Most of the pain of ministry has come from within, my expectations, my immaturity, my strategies. Of course others have disappointed me, and learning to handle that well has been a great source of wisdom. I am my biggest obstacle to fruitful ministry. My ego. My fears. My ideas. My pride. I'm surprised how much fear plays into my decisions, my energy, my humility. I'm more fearful then I want to admit or let on. The antidote to this is trust, and it seems that every year of ministry requires me to trust God more and more and more. This makes for more beautiful ministry, more letting go, more fearlessness, and more good news. As I gain wisdom about myself and in serving others, I am able to relax in ministry and enjoy it.

In serving others, I've met and worshipped with and ministered to a wide variety of individuals and families. Some of those relationships I've bungle, some of those I've had to let go of, and others have been a real test. But most of them have been a learning experience to me about how to love, how to respect, how to add dignity, how to see Christ in each person. I try to listen and learn from others more. Instead of having all the ideas, I want to hear what others think. In caring for those in need, I've learned to let them affect me. In meeting people not like me, I've been learning how to empathize. Being part of Anchor all these years has been an unsurpassed education in learning how to trust and love, in gaining wisdom and growing in maturity.

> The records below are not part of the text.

-- ==== Sys2Proof/Machine/Operands.lean ====
section
/-! DEFINITION. The operand forms: the register-number space of RD and WR (R22, R252, R253) and the round
index of ADDRK (R155). Byte operands and the verify flag are used as the decoder gives them (R84), and the
128-bit operand is the `din` field of the state. -/

namespace Sys2Proof.Machine

/-- The 26 architectural registers by name (R22). -/
inductive Reg where
  | key | iv | st | exp | ctrin | dout | status | liv | kc | cc | ctr | h | tag | acnt | ccnt
  /-- RK[i]. -/
  | rk (i : Fin 11)
  deriving DecidableEq, Repr

/-- The register-number map (R22). 0x0F and 0x1B..0xFF name no register. -/
def regOfNumber (n : Byte) : Option Reg :=
  match n with
  | 0x00#8 => some .key
  | 0x01#8 => some .iv
  | 0x02#8 => some .st
  | 0x03#8 => some .exp
  | 0x04#8 => some .ctrin
  | 0x05#8 => some .dout
  | 0x06#8 => some .status
  | 0x07#8 => some .liv
  | 0x08#8 => some .kc
  | 0x09#8 => some .cc
  | 0x0A#8 => some .ctr
  | 0x0B#8 => some .h
  | 0x0C#8 => some .tag
  | 0x0D#8 => some .acnt
  | 0x0E#8 => some .ccnt
  | 0x10#8 => some (.rk 0)
  | 0x11#8 => some (.rk 1)
  | 0x12#8 => some (.rk 2)
  | 0x13#8 => some (.rk 3)
  | 0x14#8 => some (.rk 4)
  | 0x15#8 => some (.rk 5)
  | 0x16#8 => some (.rk 6)
  | 0x17#8 => some (.rk 7)
  | 0x18#8 => some (.rk 8)
  | 0x19#8 => some (.rk 9)
  | 0x1A#8 => some (.rk 10)
  | _ => none

/-- A register's value in the 128-bit form RD gives it; a 32-bit register is `0^96 || bytes32(v)` (R65,
R252). -/
def readReg (r : Reg) (s : State) : Block :=
  match r with
  | .key => s.key
  | .iv => s.iv
  | .st => s.st
  | .exp => s.exp
  | .ctrin => wordResult s.ctrin
  | .dout => s.dout
  | .status => wordResult (statusWord s.status)
  | .liv => s.liv
  | .kc => s.kc
  | .cc => s.cc
  | .ctr => wordResult s.ctr
  | .h => s.h
  | .tag => s.tag
  | .acnt => wordResult s.acnt
  | .ccnt => wordResult s.ccnt
  | .rk i => s.rk[i]

/-- The writes of `WR n ; din=v`, or BAD_OPERAND: only KEY, IV, ST, EXP and CTRIN are host-writable, a write
of KEY clears KVALID, and CTRIN takes bytes 12..15 if bytes 0..11 are zero (R253). -/
def writeReg (n : Byte) (v : Block) (s : State) : Except ErrorCode State :=
  match n with
  | 0x00#8 => .ok { s with key := v, status := { s.status with kvalid := false } }
  | 0x01#8 => .ok { s with iv := v }
  | 0x02#8 => .ok { s with st := v }
  | 0x03#8 => .ok { s with exp := v }
  | 0x04#8 => if high96 v = 0#96 then .ok { s with ctrin := low32 v } else .error .badOperand
  | _ => .error .badOperand

/-- The round key an ADDRK index names: 0..10 (R155). -/
def roundIndex (n : Byte) : Option (Fin 11) :=
  if h : n.toNat < 11 then some ⟨n.toNat, h⟩ else none

end Sys2Proof.Machine
end

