-- ==== Sys2Proof/Machine/FieldCommands.lean ====
section
/-! DEFINITION. The field-arithmetic commands GF8_ADD, GF8_XTIME, GF8_MUL, GF8_INV, GF8_AFFINE, GF8_SBOX,
GF128_ADD and GF128_MUL (R110 to R115, R150, R151). No check but decode's; ST is read, never written. -/

namespace Sys2Proof.Machine

/-- GF8_ADD (R110). -/
def execGf8Add (a b : Byte) (s : State) : Result := complete (writeDout (byteResult (gfAdd a b)) s)

/-- GF8_XTIME (R111). -/
def execGf8Xtime (a : Byte) (s : State) : Result := complete (writeDout (byteResult (xtime a)) s)

/-- GF8_MUL (R112). -/
def execGf8Mul (a b : Byte) (s : State) : Result := complete (writeDout (byteResult (mult a b)) s)

/-- GF8_INV; 0 maps to 0 and is no error (R113). -/
def execGf8Inv (a : Byte) (s : State) : Result := complete (writeDout (byteResult (inverse a)) s)

/-- GF8_AFFINE (R150). -/
def execGf8Affine (a : Byte) (s : State) : Result := complete (writeDout (byteResult (affine a)) s)

/-- GF8_SBOX (R151). -/
def execGf8Sbox (a : Byte) (s : State) : Result := complete (writeDout (byteResult (sbox a)) s)

/-- GF128_ADD: ST and din (R114). -/
def execGf128Add (s : State) : Result := complete (writeDout (gf128Add s.st s.din) s)

/-- GF128_MUL: ST is the iterated operand, din the running one (R115). -/
def execGf128Mul (s : State) : Result := complete (writeDout (gf128Mul s.st s.din) s)

end Sys2Proof.Machine
end

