-- ==== Sys2Proof/Machine/HostCommands.lean ====
section
/-! DEFINITION. The host commands NOP, CLRERR, RD and WR (R250 to R253). -/

namespace Sys2Proof.Machine

/-- NOP does nothing but clear LERR (R250). -/
def execNop (s : State) : Result := complete s

/-- CLRERR clears SERR and ECODE; MODE stays (R251). -/
def execClrerr (s : State) : Result := complete { s with status := clearErrorStatus s.status }

/-- RD copies a register, as it stood before the command, into DOUT (R252). -/
def execRd (n : Byte) (s : State) : Result :=
  match regOfNumber n with
  | none => raise .badOperand s
  | some r => complete (writeDout (readReg r s) s)

/-- WR writes a host-writable register from din (R253). -/
def execWr (n : Byte) (s : State) : Result :=
  match writeReg n s.din s with
  | .error e => raise e s
  | .ok t => complete t

end Sys2Proof.Machine
end

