-- ==== Sys2Proof/Proofs/Gf128Product.lean ====
section
/-! PROOFS. GF(2^128) multiplication: turn by turn it is the polynomial product with the coefficients read in the
reflected order, and it is linear in the running value of its loop, which gives the laws of R107 (R105, R106). -/

namespace Sys2Proof.Machine

open Sys2Proof.Safety

/-! ### The reflected order -/

theorem bitVec_reverse_eq {w : Nat} {x y : BitVec w} (h : ∀ i : Fin w, x.getMsbD i = y.getLsbD i) :
    x.reverse = y :=
  BitVec.eq_of_getLsbD_eq fun i hi => BitVec.getLsbD_reverse.trans (h ⟨i, hi⟩)

theorem bitVec_reverse_xor {w : Nat} (x y : BitVec w) : (x ^^^ y).reverse = x.reverse ^^^ y.reverse := by
  refine BitVec.eq_of_getLsbD_eq fun i _ => ?_
  simp only [BitVec.getLsbD_reverse, BitVec.getLsbD_xor, BitVec.getMsbD_xor]

theorem bitVec_reverse_ushiftRight {w : Nat} (x : BitVec w) (n : Nat) : (x >>> n).reverse = x.reverse <<< n := by
  refine BitVec.eq_of_getLsbD_eq fun i _ => ?_
  simp only [BitVec.getLsbD_reverse, BitVec.getMsbD_ushiftRight, BitVec.getLsbD_shiftLeft, Bool.and_assoc]

/-- The reduction constant as a polynomial is x^7 + x^2 + x + 1 (R21, R105). -/
theorem reverse_gf128Reduction : (Config.gf128Reduction ++ 0#120).reverse = 0x87#128 :=
  bitVec_reverse_eq (by decide +kernel)

theorem reverse_gf128Shift (v : Block) :
    (gf128Shift v).reverse = v.reverse <<< 1 ^^^ if v.getLsbD 0 then 0x87#128 else 0#128 := by
  rw [gf128Shift]
  split
  · rw [bitVec_reverse_xor, bitVec_reverse_ushiftRight, reverse_gf128Reduction]
  · rw [bitVec_reverse_ushiftRight, BitVec.xor_zero]

/-! ### Blocks as polynomials -/

theorem testBit_blockPoly (b : Block) {i : Nat} (hi : i < 128) : (blockPoly b).testBit i = b.getLsbD (127 - i) := by
  rw [blockPoly, BitVec.testBit_toNat, BitVec.getLsbD_reverse, BitVec.getMsbD_eq_getLsbD, decide_eq_true hi,
    Bool.true_and]

theorem blockPoly_lt (b : Block) : blockPoly b < 2 ^ 128 := b.reverse.isLt

theorem blockPoly_injective : Function.Injective blockPoly := by
  refine fun x y h => BitVec.eq_of_getLsbD_eq fun i hi => ?_
  have hcoeff (b : Block) : b.getLsbD i = (blockPoly b).testBit (127 - i) := by
    rw [testBit_blockPoly b (by omega), Nat.sub_sub_self (by omega)]
  rw [hcoeff, hcoeff, h]

theorem blockPoly_xor (v w : Block) : blockPoly (v ^^^ w) = blockPoly v ^^^ blockPoly w := by
  simp only [blockPoly, bitVec_reverse_xor, BitVec.toNat_xor]

theorem blockPoly_zero : blockPoly 0 = 0 := by simpa using blockPoly_xor 0 0

/-- The block 80 00 ... 00 is the polynomial 1. -/
theorem blockPoly_one : blockPoly 0x80000000000000000000000000000000#128 = 1 :=
  congrArg BitVec.toNat (bitVec_reverse_eq (y := 1#128) (by decide +kernel))

/-- One turn of the running value multiplies by x and reduces once. -/
theorem blockPoly_gf128Shift (v : Block) :
    blockPoly (gf128Shift v) = polyMod (2 ^ 128 + 0x87) 128 1 (blockPoly v <<< 1) := by
  have hlt : blockPoly v <<< 1 < 2 ^ (128 + 1) := by
    have := blockPoly_lt v
    rw [Nat.shiftLeft_eq]
    omega
  have hbit : (blockPoly v <<< 1).testBit 128 = v.getLsbD 0 :=
    (Nat.testBit_shiftLeft _).trans (testBit_blockPoly v (by decide))
  rw [polyMod_one (by decide) (by decide) hlt, hbit, Nat.xor_mod_two_pow, blockPoly, reverse_gf128Shift,
    BitVec.toNat_xor, BitVec.toNat_shiftLeft, blockPoly]
  cases v.getLsbD 0 <;> rfl

/-! ### The product of polynomials -/

/-- The loop's invariant. After `k` turns the result is the product of `a` by the low `k` coefficients of `x`, reduced,
and the running value is `a` times x^k, reduced; so the remaining `n` turns complete the product. -/
theorem blockPoly_gf128Loop (x : Block) {a : Nat} (ha : a < 2 ^ 128) {n k : Nat} (hnk : n + k = 128) {z v : Block}
    (hz : blockPoly z = polyMod (2 ^ 128 + 0x87) 128 127 (polyMul a k (blockPoly x)))
    (hv : blockPoly v = polyMod (2 ^ 128 + 0x87) 128 k (a <<< k)) :
    blockPoly (gf128Loop x n z v) = polyMod (2 ^ 128 + 0x87) 128 127 (polyMul a 128 (blockPoly x)) := by
  induction n generalizing k z v with
  | zero =>
    obtain rfl : k = 128 := by omega
    exact hz
  | succ n ih =>
    have hbit : x.getLsbD n = (blockPoly x).testBit k := by
      rw [testBit_blockPoly x (by omega), show 127 - k = n by omega]
    have hterm : polyMod (2 ^ 128 + 0x87) 128 127 (a <<< k) = blockPoly v := by
      have hlt : a <<< k < 2 ^ (128 + k) := by
        rw [Nat.shiftLeft_eq, Nat.pow_add]
        exact Nat.mul_lt_mul_of_pos_right ha (by positivity)
      rw [hv, show 127 = k + n by omega, polyMod_add_of_lt _ hlt]
    rw [gf128Loop]
    refine ih (k := k + 1) (by omega) ?_ ?_
    · rw [polyMul, polyMod_xor, ← hz, hbit]
      split
      · rw [blockPoly_xor, hterm]
      · rw [polyMod_zero, Nat.xor_zero]
    · rw [blockPoly_gf128Shift, hv, ← polyMod_succ_shiftLeft_one, ← Nat.shiftLeft_add]

/-- The product by the polynomial of the iterated operand `x`. -/
theorem blockPoly_gf128Mul (x y : Block) :
    blockPoly (gf128Mul x y) = polyMod (2 ^ 128 + 0x87) 128 127 (polyMul (blockPoly y) 128 (blockPoly x)) := by
  refine blockPoly_gf128Loop x (blockPoly_lt y) (k := 0) rfl ?_ ?_
  · rw [polyMul, polyMod_zero, blockPoly_zero]
  · rw [polyMod, Nat.shiftLeft_zero]

/-! ### The laws of R107 -/

theorem gf128Shift_xor (v w : Block) : gf128Shift (v ^^^ w) = gf128Shift v ^^^ gf128Shift w := by
  simp only [gf128Shift, BitVec.getLsbD_xor, BitVec.ushiftRight_xor_distrib]
  cases v.getLsbD 0 <;> cases w.getLsbD 0 <;> simp [BitVec.xor_comm, bitVec_xor_left_comm]

/-- The loop's result is a sum of the running values, so a map that is additive and commutes with the shift passes
through the loop. -/
theorem map_gf128Loop {f : Block → Block} (hxor : ∀ v w, f (v ^^^ w) = f v ^^^ f w)
    (hshift : ∀ v, f (gf128Shift v) = gf128Shift (f v)) (x : Block) (n : Nat) (z v : Block) :
    f (gf128Loop x n z v) = gf128Loop x n (f z) (f v) := by
  induction n generalizing z v with
  | zero => rfl
  | succ n ih => rw [gf128Loop, gf128Loop, ih, hshift, apply_ite f, hxor]

theorem map_gf128Mul {f : Block → Block} (hxor : ∀ v w, f (v ^^^ w) = f v ^^^ f w)
    (hshift : ∀ v, f (gf128Shift v) = gf128Shift (f v)) (x y : Block) : f (gf128Mul x y) = gf128Mul x (f y) := by
  have hzero : f 0 = 0 := by simpa using hxor 0 0
  rw [gf128Mul, map_gf128Loop hxor hshift, hzero, gf128Mul]

theorem gf128Loop_xor (x : Block) (n : Nat) (z z' v w : Block) :
    gf128Loop x n (z ^^^ z') (v ^^^ w) = gf128Loop x n z v ^^^ gf128Loop x n z' w := by
  induction n generalizing z z' v w with
  | zero => rfl
  | succ n ih =>
    simp only [gf128Loop, gf128Shift_xor, ← ih]
    congr 1
    cases x.getLsbD n <;> simp [BitVec.xor_assoc, bitVec_xor_left_comm]

theorem gf128Mul_xor_right (x v w : Block) : gf128Mul x (v ^^^ w) = gf128Mul x v ^^^ gf128Mul x w :=
  gf128Loop_xor x 128 0 0 v w

theorem gf128Mul_shift_right (x v : Block) : gf128Mul x (gf128Shift v) = gf128Shift (gf128Mul x v) :=
  (map_gf128Mul gf128Shift_xor (fun _ => rfl) x v).symm

theorem gf128Mul_zero (x : Block) : gf128Mul x 0#128 = 0#128 := by simpa using gf128Mul_xor_right x 0#128 0#128

/-- The product of the polynomial 1 by the low `n` coefficients of `b`. -/
theorem one_polyMul (n b : Nat) : polyMul 1 n b = b % 2 ^ n := by
  induction n with
  | zero => rw [polyMul, Nat.pow_zero, Nat.mod_one]
  | succ n ih =>
    refine Nat.eq_of_testBit_eq fun i => ?_
    have hterm : (if b.testBit n then 1 <<< n else 0).testBit i = (decide (i = n) && b.testBit i) := by
      rw [Nat.one_shiftLeft]
      split <;> grind
    have hlt : decide (i < n + 1) = (decide (i < n) ^^ decide (i = n)) := by grind
    rw [polyMul, ih, Nat.testBit_xor, Nat.testBit_mod_two_pow, Nat.testBit_mod_two_pow, hterm, hlt,
      Bool.and_xor_distrib_right]

/-- The polynomial 1 is the identity (R107). -/
theorem gf128Mul_one (x : Block) : gf128Mul x 0x80000000000000000000000000000000#128 = x := by
  refine blockPoly_injective ?_
  rw [blockPoly_gf128Mul, blockPoly_one, one_polyMul, Nat.mod_eq_of_lt (blockPoly_lt x), ← Nat.zero_add 127,
    polyMod_add_of_lt _ (blockPoly_lt x), polyMod]

/-- Multiplying by `x` is a map that passes through the product of `y` and the identity. -/
theorem gf128Mul_comm (x y : Block) : gf128Mul x y = gf128Mul y x :=
  calc gf128Mul x y = gf128Mul x (gf128Mul y 0x80000000000000000000000000000000#128) := by rw [gf128Mul_one]
    _ = gf128Mul y (gf128Mul x 0x80000000000000000000000000000000#128) :=
      map_gf128Mul (gf128Mul_xor_right x) (gf128Mul_shift_right x) y _
    _ = gf128Mul y x := by rw [gf128Mul_one]

end Sys2Proof.Machine

open Sys2Proof.Machine Sys2Proof.Safety

/-- Settles O21: by induction on the turns the loop gives the product with the factors exchanged, and the product is
commutative. -/
theorem gf128MulIsPolynomialProduct : Obligations.Gf128MulIsPolynomialProduct := fun x y => by
  rw [gf128Mul_comm, blockPoly_gf128Mul]

/-- Settles O22: addition is XOR by definition, and the product's laws follow from its linearity and the identity. -/
theorem gf128Laws : Obligations.Gf128Laws := ⟨fun _ _ => rfl, gf128Mul_comm, gf128Mul_zero, gf128Mul_one⟩

end
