/-- A frame entry that is not FREE (R222); `bad` says that its page has been POISONED since it was mapped, which STATE does
not show while the page is MIGRATING (R227). -/
structure Frame where
  vpn : Nat
  ctx : Nat
  key : Nat
  next : BitVec 24
  st : PState
  gran : Nat
  perm : Nat
  reduce : Bool
  accum : Bool
  observed : Bool
  large : Bool
  pincnt : Nat
  rcnt : Nat
  bad : Bool := false
deriving DecidableEq, Repr

/-- An aperture entry that is RESIDENT (R222). -/
structure Aperture where
  vpn : Nat
  ctx : Nat
  next : BitVec 24
  perm : Nat
  reduce : Bool
  target : Nat
deriving DecidableEq, Repr

/-- Page-engine work on a frame (R230, R233, R235, R236): a fill; a migration to a frame, with who asked for it and the
frames it retires; a migration or an unmap that waits for RCNT; a migration that an unmap waits for; a retirement that
waits for PINCNT. They are keyed by the page's first frame; an aperture entry's by 2^23 + its key, the mark of a frame
to be retired by 2^24 + the frame. -/
inductive PageOp where
  | fill (src : Nat)
  | migrate (dst : Nat) (gran : Nat) (who : Option QRef) (retire : List Nat)
  | deferMigrate (die : Option Nat) (gran : Nat) (who : Option QRef) (retire : List Nat)
  | deferUnmap (out : Nat) (who : Option QRef)
  | unmapAfter (dst : Nat) (gran : Nat) (mover : Option QRef) (retire : List Nat) (out : Nat) (who : Option QRef)
  | retireMark
deriving DecidableEq, Repr

/-- The directory entry of a quarter (R203, R204): protocol state, holders, those of them that have a copy to read (R208,
R210), whether the owner's copy is dirty, the request staged by an entry into a non-stable state, the acknowledgements on
their way (IACK, FACK), and the requests held. -/
structure DirE where
  st : Nat := 0
  holders : BitVec 43 := 0
  copies : BitVec 43 := 0
  owner : Option Nat := none
  dirty : Bool := false
  staged : Option (Nat × CohReq) := none
  iack : Bool := false
  fack : Bool := false
  held : List (Nat × CohReq) := []
deriving DecidableEq, Repr

/-- A range map entry (R205). -/
structure RangeE where
  base : Nat
  pages : Nat
  pid : Nat
deriving DecidableEq, Repr

/-- A protocol table (R207): header fields and 256 entries. -/
structure CohTable where
  stable : Nat
  comm : Bool
  ns : Nat
  hold : List Nat
  entries : List Nat
deriving DecidableEq, Repr

/-- A buffered commutative update (R178): the group, its core, the location, the operation or cell contribution, and
the context and agent of its ACCESS record where one is due (R409); `due` marks one that is to merge as soon as the way to
its home is open (R204, R375, R377), and `bad` one whose L1 line holds an uncorrectable error (R397). A store that another
module is to receive after an update kept here is kept behind it as an exchange (R181). -/
structure Upd where
  grp : Nat
  core : Nat
  key : Nat
  pa : Nat
  size : Nat
  op : AtomOp
  v : Dword
  cell : Option LA
  note : Option (Nat × Dword) := none
  due : Bool := false
  bad : Bool := false
deriving DecidableEq, Repr

/-- A write posted to another module by a partition and not yet acknowledged, with the launch of its group (R182, R191,
R371). -/
structure Posted where
  grp : Nat
  part : Nat
  peer : Nat
  pa : Nat
  data : List Byte
  launch : Nat := 0
deriving DecidableEq, Repr

/-- States of a port (R373 to R375), in the order of LSTAT.STATE. -/
inductive LinkSt where
  | down | training | up | degraded | retraining | dead | isolated
deriving DecidableEq, Repr

/-- A UALink or PCIe port (R374, R375): `since` is the clock of its last change, `wasWidth` the width before
RETRAINING. -/
structure Port where
  st : LinkSt
  width : Nat
  swr : Bool := false
  retrains : Nat := 0
  lseq : Nat := 0
  everUp : Bool := false
  fails : Nat := 0
  since : Nat := 0
  wasWidth : Nat := 0
deriving DecidableEq, Repr

/-- Drain rounds of a plane (R377): the round in progress, 1 to 3, when it began, and the pod position concerned, none
for every position. -/
structure Drain where
  plane : Nat
  round : Nat
  since : Nat
  pos : Option Nat
deriving DecidableEq, Repr

/-- A link-state update and the ports it is flooded on (R376). -/
structure Lsu where
  origin : Nat
  plane : Nat
  st : Nat
  seq : Nat
  on : List Nat
deriving DecidableEq, Repr

/-- Collective messages this module sends (R384, R387, R390), to a rank or to the switch of a plane. `partsEnd` and
`mergedEnd` say that all partials, or all merged images, of a round have been sent. -/
inductive CollMsg where
  | part (ctx entry round loc rank : Nat) (image : List Byte)
  | partsEnd (ctx entry round rank : Nat)
  | slot (ctx entry round loc plane : Nat) (image : List Byte)
  | merged (ctx entry round loc rank : Nat) (image : List Byte)
  | mergedEnd (ctx entry round rank : Nat)
  | ack (ctx entry round rank : Nat)
  | suspend (ctx entry round rank : Nat)
  | resume (ctx entry rank : Nat)
  | abort (ctx entry rank : Nat)
deriving DecidableEq, Repr

/-- A partial of a round that this rank's reducer has not come to yet (R384). -/
structure EarlyPart where
  round : Nat
  loc : Nat
  rank : Nat
  mask : BitVec 512
  image : List Byte
deriving DecidableEq, Repr

/-- A merged image, or the end of a reducer's, that has reached a rank while its context is not resident (R390). -/
structure EarlyImage where
  round : Nat
  loc : Nat
  image : List Byte
deriving DecidableEq, Repr

/-- The rounds of a collective table entry at this rank (R382 to R390): rounds closed, reduced here and completed; the
endpoint slot of the close in progress; contributions of the open round and of the closed one; what this rank's reducer
has merged for the round after `reduced`, with the ranks counted, and the ranks all of whose partials are in; merged
images not yet written or landed, and the locations that are; the reducers all of whose images are in; the ranks that
have acknowledged, and whether this one has; the status a round is ending with, and one that the next close is to end
with; suspended ranks, since when, and what is held for them; the round timer, or the clocks it has left, plus 1;
locations sent to a switch slot; the clock of the last close; partials of later rounds, and images that wait for the
context. -/
structure Rounds where
  closed : Nat := 0
  reduced : Nat := 0
  completed : Nat := 0
  slot : Nat := 0
  openC : AMap LA := []
  closedC : AMap LA := []
  merged : AMap (BitVec 512 × LA) := []
  fin : BitVec 512 := 0
  todo : AMap (List Byte) := []
  written : List Nat := []
  deliv : BitVec 512 := 0
  acks : BitVec 512 := 0
  acked : Bool := false
  ending : Option Nat := none
  failed : Option Nat := none
  suspended : List Nat := []
  suspAt : Nat := 0
  heldOut : List CollMsg := []
  due : Option Nat := none
  left : Nat := 0
  slots : List Nat := []
  selfSuspended : Bool := false
  closedAt : Nat := 0
  early : List EarlyPart := []
  inbox : List EarlyImage := []
deriving DecidableEq, Repr

/-- Health states (R399). -/
inductive Health where
  | nominal | degraded | replaceAdvised | failed
deriving DecidableEq, Repr

/-- A rehearsal in progress (R401): who asked, and when it started. -/
structure Rehearsal where
  who : Option QRef
  since : Nat
deriving DecidableEq, Repr

/-- An entry of the management log (R25, R93, R97, R102, R212, R373, R395, R399). -/
inductive LogE where
  | dropped (port off : Nat)
  | lostEvent (ctx : Nat) (q : QRef) (seq status : Nat)
  | halt (ctx seq block group core : Nat) (code : BitVec 8) (pc val : Dword)
  | aborted (ctx : Nat) (seq : Nat)
  | tableError (st ev : Nat)
  | lostStore (port : Nat)
  | fillError (frame : Nat)
  | memError (pa : Nat)
  | junction (die : Nat)
  | shutdown (die : Nat)
  | health (h : Health)
  | refused (what : Nat)
deriving DecidableEq, Repr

It's easy to feel inferior as a pastor. There's always plenty of bad press out there. Some church somewhere has abused somebody, disappointed somebody, failed somebody, hurt somebody. Most people don't go to church, and half the people who don't go to church used to go to church but got let down by their pastor, so they don't go anymore. There's usually more failure shrouding most pastors than almost any other profession. And if we fail people, we believe people go to hell. Talk about pressure! We preach, but statistics show that those that listened will forget 95% of what we say by the next day. Yet we get evaluated on how good our sermons are! We get evaluated on how many pastoral visits we do, but if we do too much, then we produce lousy sermons. And pastors have to run a church efficiently, be really good at handling conflict, stay up on the finances, keep the programs exciting, and also set a good example for how to be rested and unbusy.

What is success as a pastor? It can't be the numbers. It's not the paycheck. It's not fame or recognition. I've had to learn that love is the greatest measure of success. My willingness to be loved, my willingness to love others, that's what makes pastoring successful. Of course I want to sharpen my skills as a pastor when it comes to leadership and management and counseling and teaching. But without love, it's all nothing. The temptation is to skimp on the love, to exchange it for being nice, or to excuse yourself from it because you're not a "people-person" or don't have the gift of mercy. Love is patience and kindness, and I've found my pastoring has become much more sustainable and fruitful when I focus on those two. There's plenty more to love, but I'd do well to focus on the first two as a pastor. And as a man.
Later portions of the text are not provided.